One of the strangest and most wonderful things about young associates at big law firms is their seemingly infinite capacity for unhappiness. In exchange for starting salaries of $125,000 a year, they put in 17-hour days, work weekends, and leave jackets on their chair backs on Friday at midnight so it looks like they haven’t gone home. They toil away on extravagantly complex cases that are, for the most part, uninteresting to them, and they do all this without complaint. They know what they bargained for, and they unfailingly uphold their end of the deal.

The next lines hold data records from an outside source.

-- ==== Sys2Proof/Tests/Slice0.lean ====
section
/-! SUPPORT. The model's own tests: ill-formed terms, one word of each instruction written out from its encoding, single
steps with the results of spec/95_test_vectors.md, and for each statement with hypotheses a state that meets them. -/

namespace Sys2Proof.Tests

open Sys2Proof Sys2Proof.Machine

/-! ### Helpers -/

/-- The start state of 95_test_vectors.md section 2: the words at address 100, `mlen = 200`. -/
def at100 (ws : List Word) : State :=
  { State.reset with pc := 100, mem := Memory.writeWords [] 100 ws, mlen := 200 }

/-- The reset state with an image, and with moves of the host still to come. -/
def at0 (img : List Word) (moves : List HostMove := []) : State :=
  State.loaded img moves

/-- A view of an answer that is a next state. -/
def ofNext {α : Type} (f : State → α) : Result → Option α
  | .next t => some (f t)
  | .fault _ => none
  | .refused _ => none

/-- A view of the state after one step. -/
def after {α : Type} (f : State → α) (s : State) : Option α :=
  ofNext f (step s)

/-- The view of a fault row: code, information word, program counter, halt flag. -/
def record (t : State) : FaultCode × Word × Word × Bool :=
  (t.fault, t.finfo, t.pc, t.halt)

/-- The reference to register 0 to 7. -/
def r (n : Fin 8) : Operand := .reg n

/-- A literal operand. -/
def lit (v : Value) : Operand := .lit v

/-- The least and the greatest illegal operand, words 32776 and 65535. -/
def illegalLeast : Operand := .illegal 0
@[inherit_doc illegalLeast] def illegalGreatest : Operand := .illegal 32759

/-! ### Well-formedness (30_encoding.md R54, 40_execution_cycle.md R73) -/

theorem test_wf_refuses_literal_destination :
    (Instr.set (lit 5) (lit 7)).wf = false ∧ (Instr.pop (lit 32767)).wf = false := by decide +kernel

theorem test_wf_refuses_illegal_destination :
    (Instr.set illegalLeast (lit 7)).wf = false ∧ (Instr.in_ illegalGreatest).wf = false := by decide +kernel

theorem test_wf_refuses_illegal_only_source :
    (Instr.push illegalLeast).wf = false ∧ (Instr.not (r 0) illegalGreatest).wf = false := by decide +kernel

theorem test_wf_refuses_illegal_first_source :
    (Instr.eq (r 0) illegalLeast (lit 1)).wf = false ∧ (Instr.wmem illegalLeast (lit 1)).wf = false :=
  by decide +kernel

theorem test_wf_refuses_illegal_second_source :
    (Instr.add (r 0) (lit 1) illegalLeast).wf = false ∧ (Instr.jt (lit 0) illegalGreatest).wf = false :=
  by decide +kernel

theorem test_wf_accepts_registers_and_literals :
    (Instr.add (r 7) (lit 32767) (r 0)).wf = true ∧ (Instr.wmem (lit 0) (r 7)).wf = true ∧ Instr.ret.wf = true :=
  by decide +kernel

/-! ### Decoding: the words of 30_encoding.md R56, R53, written out bit by bit -/

theorem test_decode_halt :
    decodeWords [0b0000000000000000] =
      .ok .halt [] := by rfl

theorem test_decode_set :
    decodeWords [0b0000000000000001, 0b1000000000000000, 0b1000000000000111] =
      .ok (.set (r 0) (r 7)) [] := by rfl

theorem test_decode_push :
    decodeWords [0b0000000000000010, 0b0000000000000000] =
      .ok (.push (lit 0)) [] := by rfl

theorem test_decode_pop :
    decodeWords [0b0000000000000011, 0b1000000000000010] =
      .ok (.pop (r 2)) [] := by rfl

theorem test_decode_eq :
    decodeWords [0b0000000000000100, 0b1000000000000001, 0b0000000100101100, 0b1000000000000100] =
      .ok (.eq (r 1) (lit 300) (r 4)) [] := by rfl

theorem test_decode_gt :
    decodeWords [0b0000000000000101, 0b1000000000000000, 0b1000000000000111, 0b0000000000000000] =
      .ok (.gt (r 0) (r 7) (lit 0)) [] := by rfl

theorem test_decode_jmp :
    decodeWords [0b0000000000000110, 0b0111111111111111] =
      .ok (.jmp (lit 32767)) [] := by rfl

theorem test_decode_jt :
    decodeWords [0b0000000000000111, 0b1000000000000010, 0b0000000000000101] =
      .ok (.jt (r 2) (lit 5)) [] := by rfl

theorem test_decode_jf :
    decodeWords [0b0000000000001000, 0b1000000000000001, 0b0000000100101100] =
      .ok (.jf (r 1) (lit 300)) [] := by rfl

theorem test_decode_add :
    decodeWords [0b0000000000001001, 0b1000000000000100, 0b1000000000000000, 0b1000000000000111] =
      .ok (.add (r 4) (r 0) (r 7)) [] := by rfl

theorem test_decode_mult :
    decodeWords [0b0000000000001010, 0b1000000000000010, 0b0000000000000101, 0b1000000000000001] =
      .ok (.mult (r 2) (lit 5) (r 1)) [] := by rfl

theorem test_decode_mod :
    decodeWords [0b0000000000001011, 0b1000000000000100, 0b1000000000000000, 0b1000000000000111] =
      .ok (.mod (r 4) (r 0) (r 7)) [] := by rfl

theorem test_decode_and :
    decodeWords [0b0000000000001100, 0b1000000000000010, 0b0000000000000101, 0b1000000000000001] =
      .ok (.and (r 2) (lit 5) (r 1)) [] := by rfl

theorem test_decode_or :
    decodeWords [0b0000000000001101, 0b1000000000000100, 0b1000000000000000, 0b1000000000000111] =
      .ok (.or (r 4) (r 0) (r 7)) [] := by rfl

theorem test_decode_not :
    decodeWords [0b0000000000001110, 0b1000000000000010, 0b0000000000000101] =
      .ok (.not (r 2) (lit 5)) [] := by rfl

theorem test_decode_rmem :
    decodeWords [0b0000000000001111, 0b1000000000000001, 0b0000000100101100] =
      .ok (.rmem (r 1) (lit 300)) [] := by rfl

theorem test_decode_wmem :
    decodeWords [0b0000000000010000, 0b1000000000000100, 0b1000000000000000] =
      .ok (.wmem (r 4) (r 0)) [] := by rfl

theorem test_decode_call :
    decodeWords [0b0000000000010001, 0b1000000000000111] =
      .ok (.call (r 7)) [] := by rfl

theorem test_decode_ret :
    decodeWords [0b0000000000010010] =
      .ok .ret [] := by rfl

theorem test_decode_out :
    decodeWords [0b0000000000010011, 0b0000000000000000] =
      .ok (.out (lit 0)) [] := by rfl

theorem test_decode_in :
    decodeWords [0b0000000000010100, 0b1000000000000010] =
      .ok (.in_ (r 2)) [] := by rfl

theorem test_decode_noop :
    decodeWords [0b0000000000010101] =
      .ok .noop [] := by rfl

theorem test_decode_illegal_operands :
    decodeWords [2, 32776] = .ok (.push illegalLeast) [] ∧ decodeWords [2, 65535] = .ok (.push illegalGreatest) [] :=
  ⟨by rfl, by rfl⟩

theorem test_decode_refuses_reserved_opcodes :
    decodeWords [22, 0, 0, 0] = .unknownOpcode 22 ∧ decodeWords [65535] = .unknownOpcode 65535 ∧
    decodeWords [256] = .unknownOpcode 256 := ⟨by rfl, by rfl, by rfl⟩

theorem test_decode_refuses_short_sequences :
    decodeWords [] = .truncated 0 ∧ decodeWords [9, 32768, 1] = .truncated 3 := ⟨by rfl, by rfl⟩

/-- 95_test_vectors.md section 1, R35 and R36. -/
theorem test_image_bytes :
    wordsOfBytes [0x09, 0x00, 0x00, 0x80, 0x01, 0x80, 0x04, 0x00] = [9, 32768, 32769, 4] ∧
    wordsOfBytes [0x15, 0x00, 0x15, 0x00, 0xFF] = [21, 21] := by decide +kernel

/-! ### Single steps (95_test_vectors.md section 2) -/

theorem test_set_literal :
    after (fun t => (t.reg 1, t.pc)) (at100 [1, 32769, 5]) = some (5, 103) := by decide +kernel

theorem test_set_register :
    after (fun t => (t.reg 0, t.reg 7, t.pc)) ((at100 [1, 32768, 32775]).setReg 7 9) = some (9, 9, 103) :=
  by decide +kernel

theorem test_push_onto_stack :
    after (fun t => (t.stk, t.pc)) ({ (at100 [2, 32768]).setReg 0 32767 with stk := [1] }) = some ([1, 32767], 102) :=
  by decide +kernel

theorem test_pop_takes_top_or_halts :
    after (fun t => (t.reg 2, t.stk, t.pc)) ({ at100 [3, 32770] with stk := [3, 7] }) = some (7, [3], 102) ∧
    after (fun t => record t) (at100 [3, 32770]) = some (.none, 0, 100, true) := by decide +kernel

theorem test_eq_equal :
    after (fun t => (t.reg 0, t.pc)) ((at100 [4, 32768, 32769, 5]).setReg 1 5) = some (1, 104) := by decide +kernel

theorem test_eq_unequal :
    after (fun t => t.reg 0) ((at100 [4, 32768, 5, 6]).setReg 0 9) = some 0 := by decide +kernel

theorem test_gt_unsigned :
    after (fun t => (t.reg 0, t.pc)) (at100 [5, 32768, 32767, 0]) = some (1, 104) := by decide +kernel

theorem test_gt_equal :
    after (fun t => t.reg 0) ((at100 [5, 32768, 5, 5]).setReg 0 9) = some 0 := by decide +kernel

theorem test_jmp_register :
    after (fun t => (t.pc, t.status)) ((at100 [6, 32768]).setReg 0 12) = some (12, Status.running) :=
  by decide +kernel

This is why the whimpers coming out of the New York office of Clifford Chance last week are so incredible. The prisoners are unhappy. They have, it would seem, some issues. Clifford Chance, a British law firm, is the largest in the world. Its U.S. offices ranked dead last in almost every category in an associate survey conducted by the American Lawyer this month, so partners held a big “town hall meeting.” (“Town hall meeting” is law-school-speak for “Someone is about to bleat at you about Feelings, but the bagels are free.”) The partners requested that the associates draft a memorandum detailing the problems at the firm. Six associates promptly promulgated a 13-page document detailing the indignities of a baby lawyer’s life at Clifford Chance.

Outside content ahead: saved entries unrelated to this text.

-- ==== Sys2Proof/Machine/Bytes.lean ====
section
/-! DEFINITION. Numbers of items, byte order and the two cyclic redundancy checks. -/

namespace Sys2Proof.Machine

/-- The item with the manual's number `k`, one of 1 to `n`. -/
def item? (n k : Nat) : Option (Fin n) :=
  if h : 1 ≤ k ∧ k ≤ n then some ⟨k - 1, by omega⟩ else none

/-- The manual's number of an item. -/
def number {n : Nat} (i : Fin n) : Nat := i.val + 1

/-- A truth value as the flag byte of R189. -/
def flagByte (b : Bool) : Byte := if b then 1 else 0

/-- A number in `w` bytes, high byte first (R189). -/
def natBytes : Nat → Nat → List Byte
  | 0, _ => []
  | w + 1, n => BitVec.ofNat 8 (n / 256 ^ w) :: natBytes w n

/-- The number that bytes hold, high byte first. -/
def bytesNat (l : List Byte) : Nat := l.foldl (fun a b => a * 256 + b.toNat) 0

/-- A signed number in `w` bytes, in two's complement (R189). -/
def intBytes (w : Nat) (i : Int) : List Byte := natBytes w (i % (256 ^ w : Nat)).toNat

/-- An optional number: a presence byte, then the value, all zeros when absent (R189). -/
def optBytes (w : Nat) : Option Nat → List Byte
  | none => natBytes (w + 1) 0
  | some n => 1 :: natBytes w n

/-- A junction or detector time (R189). -/
def timeBytes (t : Time) : List Byte := natBytes 4 t.toNat

def optTimeBytes (t : Option Time) : List Byte := optBytes 4 (t.map BitVec.toNat)

/-- A group set in the group-set field of R189. -/
def groupSetBytes (s : GroupSet) : List Byte := natBytes 3 s.toNat

/-- `f` applied eight times. -/
def eightTimes {α : Type} (f : α → α) (x : α) : α := f (f (f (f (f (f (f (f x)))))))

/-- One bit of the link CRC: generator 0x1021, most significant bit first (R184). -/
def crc16Bit (c : BitVec 16) : BitVec 16 := if c.msb then (c <<< 1) ^^^ 0x1021#16 else c <<< 1

def crc16Byte (c : BitVec 16) (b : Byte) : BitVec 16 := eightTimes crc16Bit (c ^^^ (b.setWidth 16 <<< 8))

/-- The CRC of R184: preset 0xFFFF, no final inversion. -/
def crc16 (l : List Byte) : BitVec 16 := l.foldl crc16Byte 0xFFFF#16

/-- One bit of the image CRC: generator 0x04C11DB7 (R206). -/
def crc32Bit (c : BitVec 32) : BitVec 32 := if c.msb then (c <<< 1) ^^^ 0x04C11DB7#32 else c <<< 1

def crc32Byte (c : BitVec 32) (b : Byte) : BitVec 32 := eightTimes crc32Bit (c ^^^ (b.setWidth 32 <<< 24))

/-- The image CRC of `n` bytes that `read` gives from address `a` on (R206: preset all ones, not inverted). -/
def crc32From (read : Nat → Byte) : Nat → Nat → BitVec 32 → BitVec 32
  | 0, _, c => c
  | n + 1, a, c => crc32From read n (a + 1) (crc32Byte c (read a))

end Sys2Proof.Machine
end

News accounts have seized on the associates’ principal complaints, including: their staggering 2,420 annual billable hours requirement to qualify for a bonus (even the sweatshops among the New York firms ask for only 2,000 hours a year); allegations that the partners “hate” the associates and “resent” paying their salaries and bonuses; allegations of “favoritism” (i.e., “If the assignment system isn’t corrupt, ask yourself: Why aren’t attractive female associates ever out of work?”). For the most part, this week’s big news has been the firm’s frantic efforts to reassure the public (and New York clients including AOL Time Warner, General Electric, and JP Morgan Chase) that associate claims notwithstanding, no one at Clifford Chance was being encouraged to “pad” bills to meet the 2,420 billable-hour requirement.
But all this seems to overlook the real story—the psychological tragedy embodied by the memo itself. A close reading of the document reveals it to be a cry for help. These are sad and desperate associates. What they really need is a lot more than reduced billables. What they need is deprogramming.
First of all, the harrowing evidence of Stockholm Syndrome: The memo is drafted in perfect outline form, with each section Roman-numeraled, lettered, and numbered for easy reference. It features numerous examples of formal, legal sillyisms. It is rife with “id”s and “see below”s. It uses the word “putative” for no reason. It is written, in other words, in the tongue of the oppressor.
But even more perplexing than the creepy legalism of the memo is its astonishing naiveté: Associates propound the crazy Communist theory that, when it comes to bonuses, “this is one firm and that all should be treated equally.” Others suggest reducing the numbers of billable hours to 1,900-2,000. Another complains that “[t]he firm feels like a fiefdom.” (And this is a surprise?) Many complain that partners are mean. One is “yelled at” and told “we own you.” In another instance, an “associate was invited to a partner’s party, then asked by that same partner what he was doing there.” In its saddest manifestation of chronic battered-child syndrome, the memo pleads: “Allegedly, partners have a monthly budget for socializing with associates. We call on all partners to spend it. If you choose to do one thing to improve partner-associate relations, at least say ‘hello’ in the hallways. It sounds like a small thing, but simply talk to us. Get to know the associates; you might even like a few.”
Associates in law firms knowingly sign away their health, leisure time, and relationships for a monstrous salary and hefty bonuses. This is not news. What is news is that the associates at Clifford Chance ask for both too much and too little. They want law firm life to be about more than just the commodification of their time, even when it is. And yet faced with an opportunity to reclaim their lives, they are willing to settle for a “hi” in the hallways and a better-appointed cage. Consider their final suggestions for improving quality of life at their firm:
- “Put plates and utensils in the pantries, so that people working late can avoid eating out of containers”
- “Get an online food delivery system … so that people working late can order food easily”
- “Set up a recreation room with a TV”
- “Get concierge service for things like dry cleaning”
- “Free shoeshines”
- “Give out corporate accessories and toys”
Do these people even understand that one could eat dinner, watch television, or shine one’s shoes at home? And wouldn’t it be fun for them to socialize with real people instead of malevolent bosses? The absurdity of the Clifford Chase memo isn’t that these associates regret their Faustian bargain. It is that they just want shiny shoes for their troubles.